Moura has been tried three other times for the murder of Sister Dorothy, a naturalized Brazilian citizen who was a member of the Sisters of Notre Dame de Namur and a native of Dayton, Ohio.

In 2007, Moura was sentenced to 30 years in jail for masterminding the assassination. In Brazil, if a person is sentenced for more than 20 years, he has the right to be retried with a new jury.

During the 2008 trial, Moura was declared innocent of the charges.

In 2009, the verdict was annulled by the courts of the state of Para, and Moura was tried again in 2010. He was found guilty and sentenced to 30 years. But the Brazilian Supreme Court ruled that Moura’s attorneys did not have enough time to prepare for the 2010 trial and ordered him to be tried again.
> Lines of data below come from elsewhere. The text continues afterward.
/-- The tile of copy B (R278). -/
def State.partnerTile (s : State) (n t : Nat) : Nat :=
  let z := s.logicalZ n (tileZ t)
  let m := (s.part n).zmap.length
  let z' := if z ^^^ 1 < m then z ^^^ 1 else z - 1
  (s.atLogical n (tileX t) (tileY t) z').getD t

/-- The lowest free shadow slots of a partition, two at least. -/
def State.freeShadows (s : State) (n : Nat) : List Nat :=
  (List.range (bits (s.part n).rdncfg 55 51)).filter fun i => !(s.part n).pairs.any fun d => d.slots.contains i

/-- A node enters the work queue of the tile chosen for it, a die-pair node the queues of two tiles; none where
there is no room for it now. -/
def State.placeNode (s : State) (n : Nat) (d : Node) (t : Nat) : Option State :=
  match s.launchOf n d.launch with
  | none => none
  | some l =>
    let e (copy : Nat) : WorkEntry := nodeEntry l.ctx l.priv d copy
    if ndRdm d.dwords = 2 then
      match s.freeShadows n with
      | a :: b :: _ =>
        let t2 := s.partnerTile n t
        if (s.tile t2).workQ.length + (if t2 = t then 1 else 0) ≥ 16 || s.drains t2 then none
        else
          let pr : DiePair :=
            { node := d.addr, tags := [0, 0], layers := [tileZ t, tileZ t2], slots := [a, b]
              exited := [false, false], bad := [false, false], expiry := none, counted := false }
          let s := s.modPart n fun p => { p with pairs := p.pairs ++ [pr] }
          some (((s.unqueue n d.addr).pushWork t (e 1)).pushWork t2 (e 2))
      | _ => none
    else some ((s.unqueue n d.addr).pushWork t (e 0))

/-- What becomes of a head entry now: placed, failed, or neither. -/
inductive Placed where
  | done (s : State)
  | waits

/-- A queued node's placement (R100, R101). -/
def State.tryNode (s : State) (n : Nat) (d : Node) (cols : List Nat) : Placed :=
  let ds := d.dwords
  let fps := ndFps ds
  let fails : Placed := .done ((s.unqueue n d.addr).failNode n d.addr 1 0)
  -- in replay a node goes where the log has it next (R117)
  let named := if s.replaying n then s.logTile n d.addr else none
  let put (o : Option Nat) : Placed :=
    match match named with
        | some t => if (s.tile t).workQ.length < 16 && !s.drains t then some t else none
        | none => o with
    | none => .waits
    | some t => match s.placeNode n d t with
      | some s' => .done s'
      | none => .waits
  -- a tile that has been vacated for it starts it (R106)
  if s.tiles.any fun e => e.2.reserved == some d.addr && s.computeTile n e.1 && !s.drains e.1 then .waits
  else if ndRdm ds = 2 && bits (s.part n).rdncfg 55 51 = 0 then fails
  else if ndPk ds = 0 then
    match s.atLogical n (ndX ds) (ndY ds) (ndZ ds) with
    | none => fails
    | some t =>
      -- the target, or the first tile of its layer on from it whose empty local store would hold the footprint
      let layer := t / 256 * 256
      match ((List.range 256).map fun i => (t % 256 + i) % 256 + layer).find? fun u =>
          s.computeTile n u && s.fitsEmpty u fps with
      | none => fails
      | some u => if (s.tile u).workQ.length < 16 && !s.drains u then put (some u) else .waits
  else if !((if ndPk ds = 2 then s.colAll n (ndColumn ds) else s.liveTiles n).any fun t => s.fitsEmpty t fps) then fails
  else if ndPk ds = 2 then
    if s.loaded n (ndColumn ds) then .waits else put (s.columnPick n (ndColumn ds) fps d.avoid)
  else
    let open_ := cols.filter fun c => !s.loaded n c && (s.columnTile n c fps none).isSome
    let other := open_.filter fun c => (s.columnTile n c fps d.avoid).isSome
    match leastBy (s.colLoad n) (if other.isEmpty then open_ else other) with
    | none => .waits
    | some c => put (s.columnPick n c fps d.avoid)

/-- The columns of a partition, by number. -/
def columns : List Nat := List.range 256

/-- An entry of a queue is tried: a node, or a spilled task. -/
def State.tryEntry (s : State) (n e : Nat) : Placed :=
  if e ≥ 2 ^ 64 then
    match (s.part n).spilled.find? fun x => spillKey x.tag = e with
    | none => .done (s.unqueue n e)
    | some x => match s.resumeAt n x with
      | some _ => if s.agenda.any fun q => q.ev == .spillResume n x.tag then .waits else .done (s.post (.spillResume n x.tag))
      | none => .waits
  else
    match s.nodeAt n e with
    | none => .done (s.unqueue n e)
    | some d => s.tryNode n d columns

/-- The first head that can be placed: of the columns in turn, then of the partition queue. -/
def State.placeOne (s : State) (n : Nat) : Option State :=
  let p := s.part n
  let cols := (p.colQ.map fun e => e.1 / 4).eraseDups
  let tryHead (h : Option (Nat × Nat)) : Option State :=
    match h with
    | none => none
    | some (_, e) => match s.tryEntry n e with
      | .done s' => some s'
      | .waits => none
  match cols.findSome? fun c => tryHead (headOf p.colQ (c * 4)) with
  | some s' => some s'
  | none => tryHead (headOf p.partQ 0)

/-! ### Blocked nodes and the grace timer (R104, R105) -/

/-- The lead dispenser of a column (R97). -/
def leadOf (col : Nat) : Nat := col % 16 / 4 + col / 16 / 4 * 4

/-- The blocked priority-3 nodes of a partition: each with its lead and, where its victim's tile is fixed, that
tile. -/
def State.blocked (s : State) (n : Nat) : List (Nat × Nat × Option Nat) :=
  let p := s.part n
  let busy (t : Nat) : Bool := (s.tile t).task.isSome
  let cols := (p.colQ.map fun e => e.1 / 4).eraseDups
  let inCols := cols.flatMap fun c => (SMap.get [] p.colQ (colKey c 3)).filterMap fun e =>
    match s.nodeAt n e with
    | none => none
    | some d =>
      if ndPk d.dwords = 0 then
        match s.atLogical n (ndX d.dwords) (ndY d.dwords) (ndZ d.dwords) with
        | some t => if busy t then some (leadOf c, e, some t) else none
        | none => none
      else if s.loaded n c then some (leadOf c, e, none) else none
  let inPart := (SMap.get [] p.partQ 3).filterMap fun e =>
    if columns.all fun c => (s.colTiles n c).isEmpty || s.loaded n c then some (0, e, none) else none
  let inTiles := (s.tiles.filter fun e => s.computeTile n e.1 && busy e.1).flatMap fun e =>
    (e.2.workQ.filter fun w => w.task.prio == 3 && w.task.node != 0 && !w.deliv).map fun w =>
      (leadOf (e.1 % 256), w.task.node, some e.1)
  inCols ++ inPart ++ inTiles

/-- The length of a grace period: in deterministic mode it ends with a quantum (R112). -/
def State.graceTc (s : State) (n : Nat) : Nat := (s.part n).grace

/-- The oldest blocked node of a lead dispenser: the one that has been queued for longest. -/
def State.oldestBlocked (s : State) (n lead : Nat) : Option Nat :=
  (leastBy (fun b : Nat × Nat × Option Nat => ((s.nodeAt n b.2.1).map (·.seq)).getD 0)
    ((s.blocked n).filter fun b => b.1 == lead)).map (·.2.1)

/-- Timers stop whose node is no longer blocked, and start, to end at `at_` of the lead, for the leads that have a blocked node and
none that runs. -/
def State.runTimers (s : State) (n : Nat) (at_ : Nat → Nat) : State :=
  let bs := s.blocked n
  let s := s.modPart n fun p =>
    { p with graceAt := p.graceAt.filter fun g => bs.any fun b => b.1 == g.lead && b.2.1 == g.node }
  ((bs.map (·.1)).eraseDups).foldl (fun s l =>
    if (s.part n).graceAt.any fun g => g.lead = l then s
    else
      match s.oldestBlocked n l with
      | some a =>
        let s := s.modPart n fun p => { p with graceAt := p.graceAt ++ [{ lead := l, at_ := at_ l, node := a }] }
        if (s.part n).mode = 1 then s else s.postAt (at_ l) (.graceExpiry n l)
      | none => s) s

/-- Timers run for the leads that have a blocked node, and for no other. One that runs when PREEN is cleared goes on
(see `execGraceExpiry`). -/
def State.graceCheck (s : State) (n : Nat) : State :=
  let p := s.part n
  if !p.preen || p.mode = 1 then s else s.runTimers n fun l => s.tc (s.leadTile n l) + s.graceTc n

/-- Whether the task of a tile may be a victim (R105): not where a role change drains the tile (R107). -/
def State.mayEvict (s : State) (t : Nat) : Bool :=
  match (s.tile t).task with
  | some k => k.prio < 3 && k.phase == .running && s.mayCross t k && !s.drains t
  | none => false

/-- The victim for a blocked node (R105). Of columns that are equally the least loaded, the one with the lowest number
gives it: the rule orders tasks only (assumption 133). -/
def State.victimFor (s : State) (n node : Nat) (fixed : Option Nat) : Option Nat :=
  match fixed with
  | some t => if s.mayEvict t then some t else none
  | none =>
    match s.nodeAt n node with
    | none => none
    | some d =>
      let cands := if ndPk d.dwords = 2 then [ndColumn d.dwords] else columns.filter fun c => !(s.colTiles n c).isEmpty
      match leastBy (s.colLoad n) cands with
      | none => none
      | some c =>
        ((s.colTiles n c).filter s.mayEvict).foldl (fun best t =>
          match best with
          | none => some t
          | some b =>
            match (s.tile t).task, (s.tile b).task with
            | some k, some kb =>
              if k.prio < kb.prio || (k.prio = kb.prio && (k.started > kb.started ||
                  (k.started = kb.started && s.logicalId n t > s.logicalId n b))) then some t else some b
            | _, _ => some b) none

/-- Whether the control context of a tile is parked in WAITWORK: pre-emption recalls it (R86). -/
def State.waitsWork (s : State) (t : Nat) : Bool := (s.thread { tile := t, slot := 0 }).st == .parked .work

/-- Where a victim goes: an idle tile with its granules free, of the least loaded column, or a spill slot; the tile
it leaves starts the blocked node next (R106). -/
def State.evict (s : State) (n t node : Nat) : Option State :=
  let keep (s : State) : State := s.modTile t fun ti => { ti with reserved := some node }
  match (s.tile t).task with
  | none => none
  | some k =>
    if s.waitsWork t then some (s.callBack t)
    else
      let ok := (s.liveTiles n).filter fun u => s.idle n u && s.roomAt u k.pins
      match leastBy (fun u => s.colLoad n (u % 256)) ok with
      | some u => some (keep (s.startCross t u))
      | none => (s.freeSpill n).map fun i => keep (s.spill t i true)

/-- The victim of a timer's node, where that is still blocked. -/
def State.graceVictim (s : State) (n : Nat) (g : GraceTimer) : Option Nat :=
  ((s.blocked n).find? fun b => b.1 == g.lead && b.2.1 == g.node).bind fun b => s.victimFor n g.node b.2.2

/-- A grace timer is over: its node pre-empts one victim; a Crossover that finds no forwarding entry free waits for
one to expire (R95). -/
def State.preempt (s : State) (n : Nat) (g : GraceTimer) : State :=
  let s := s.modPart n fun p => { p with graceAt := p.graceAt.filter fun x => x.lead ≠ g.lead }
  match s.graceVictim n g with
  | none => s
  | some t =>
    if s.fwdFull t && !s.waitsWork t then
      if (s.part n).mode = 1 then s
      else
        let at_ := s.tc (s.leadTile n g.lead) + s.fwdFree t
        (s.modPart n fun p => { p with graceAt := p.graceAt ++ [{ g with at_ := at_ }] }).postAt at_ (.graceExpiry n g.lead)
    else (s.evict n t g.node).getD s

/-- The move that replay owes at a tile: its record is next there and its count has come (R115, R117). -/
def State.moveOwed (s : State) (n tile : Nat) : Option Nat :=
  if !s.replaying n then none
  else
    match s.owedAt n tile with
    | x :: _ =>
      if x.kind = 0x0B && x.cnt ≤ (s.thread { tile := tile, slot := 0 }).count then
        let sl := bits x.value 39 32
        if sl ≠ 0 then some (spillTile (sl - 1) tile)
        else (s.liveTiles n).find? fun u => (s.tileId u).toNat % 2 ^ 32 == bits x.value 31 0
      else none
    | [] => none

/-- A recorded move is made, where its target can take the task; none while it must wait. -/
def State.imposeMove (s : State) (n tile dst : Nat) (front : Bool) : Option State :=
  match (s.tile tile).task with
  | none => none
  | some k =>
    if s.fwdFull tile || k.phase ≠ .running || !s.mayCross tile k then none
    else if dst ≥ 4096 then
      if (s.part n).spilled.any fun x => x.slot == dst / 4096 - 1 then none else some (s.spill tile (dst / 4096 - 1) front)
    else if (s.tile dst).task.isNone && s.roomAt dst k.pins && !s.drains dst then some (s.startCross tile dst) else none

/-- The first tile of a lead's columns whose recorded move is due. -/
def State.moveDue (s : State) (n lead : Nat) : Option (Nat × Nat) :=
  ((s.tiles.map (·.1)).filter fun t => t < 4096 && s.computeTile n t && leadOf (t % 256) == lead).findSome? fun t =>
    (s.moveOwed n t).map fun d => (t, d)

/-- The grace timer of a lead dispenser expires. The manual does not say whether a timer that runs when PREEN is cleared
still pre-empts: here it does, at a boundary of deterministic mode it does not (assumption 117). Replay makes the
moves that the log holds instead (R117). -/
def execGraceExpiry (part lead : Nat) (σ : State) : Host.Outcome State Fault Refusal :=
  if σ.replaying part then
    .next (match σ.moveDue part lead with
      | some (t, d) => (σ.imposeMove part t d true).getD σ
      | none => σ)
  else
    match (σ.part part).graceAt.find? fun g => g.lead = lead && g.at_ ≤ σ.tc (σ.leadTile part lead) with
    | none => .next σ
    | some g => .next ((σ.preempt part g).graceCheck part)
Sister Dorothy, 73 at the time of her death, had lived in the Amazon region for nearly four decades. She worked closely with the Brazilian bishops’ Pastoral Land Commission in favor of land rights for the poor and for sustainable development in the region.

Her assassination brought international awareness of the land conflicts occurring in the Amazon region and the dozens of people, many working for the Catholic Church, who receive death threats over the years. The other four men involved in the murder are serving sentences that range from 17 to 30 years.